● **Task to carry out**
Find the line holding "def step (s" in the entries below. Give it again exactly, along with every line after it up to and including the line holding "the very next".

★ ★ ★ ★

-- ==== Sys2Proof/Machine/Step.lean ====
section
/-! DEFINITION. One step of the machine, and how a command word is placed where the sequencer runs it next. -/

namespace Sys2Proof.Machine

/-- One step: the next event of the agenda happens; when none is pending a clock cycle passes, in which a running
command completes (40_command_execution.md R64). -/
def step (s : State) : Host.Outcome State Fault Refusal :=
  match s.agenda with
  | [] => clockCycle true s
  | e :: rest => handleEvent e { s with agenda := rest }

/-- `s` with the command word `w` (its bits from `nbits` up 0) accepted as the running command, so that the very next
step is its completion step (40_command_execution.md R62, R64). -/
def State.withFetchWord (s : State) (nbits w : Nat) : State :=
  accept (.ofNat 32 (w % 2 ^ nbits)) { s with resetPin := false, agenda := agendaForNext s.agenda }

end Sys2Proof.Machine
end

★ ★ ★ ★

● **Problem solution**
def step (s : State) : Host.Outcome State Fault Refusal :=
  match s.agenda with
  | [] => clockCycle true s
  | e :: rest => handleEvent e { s with agenda := rest }

/-- `s` with the command word `w` (its bits from `nbits` up 0) accepted as the running command, so that the very next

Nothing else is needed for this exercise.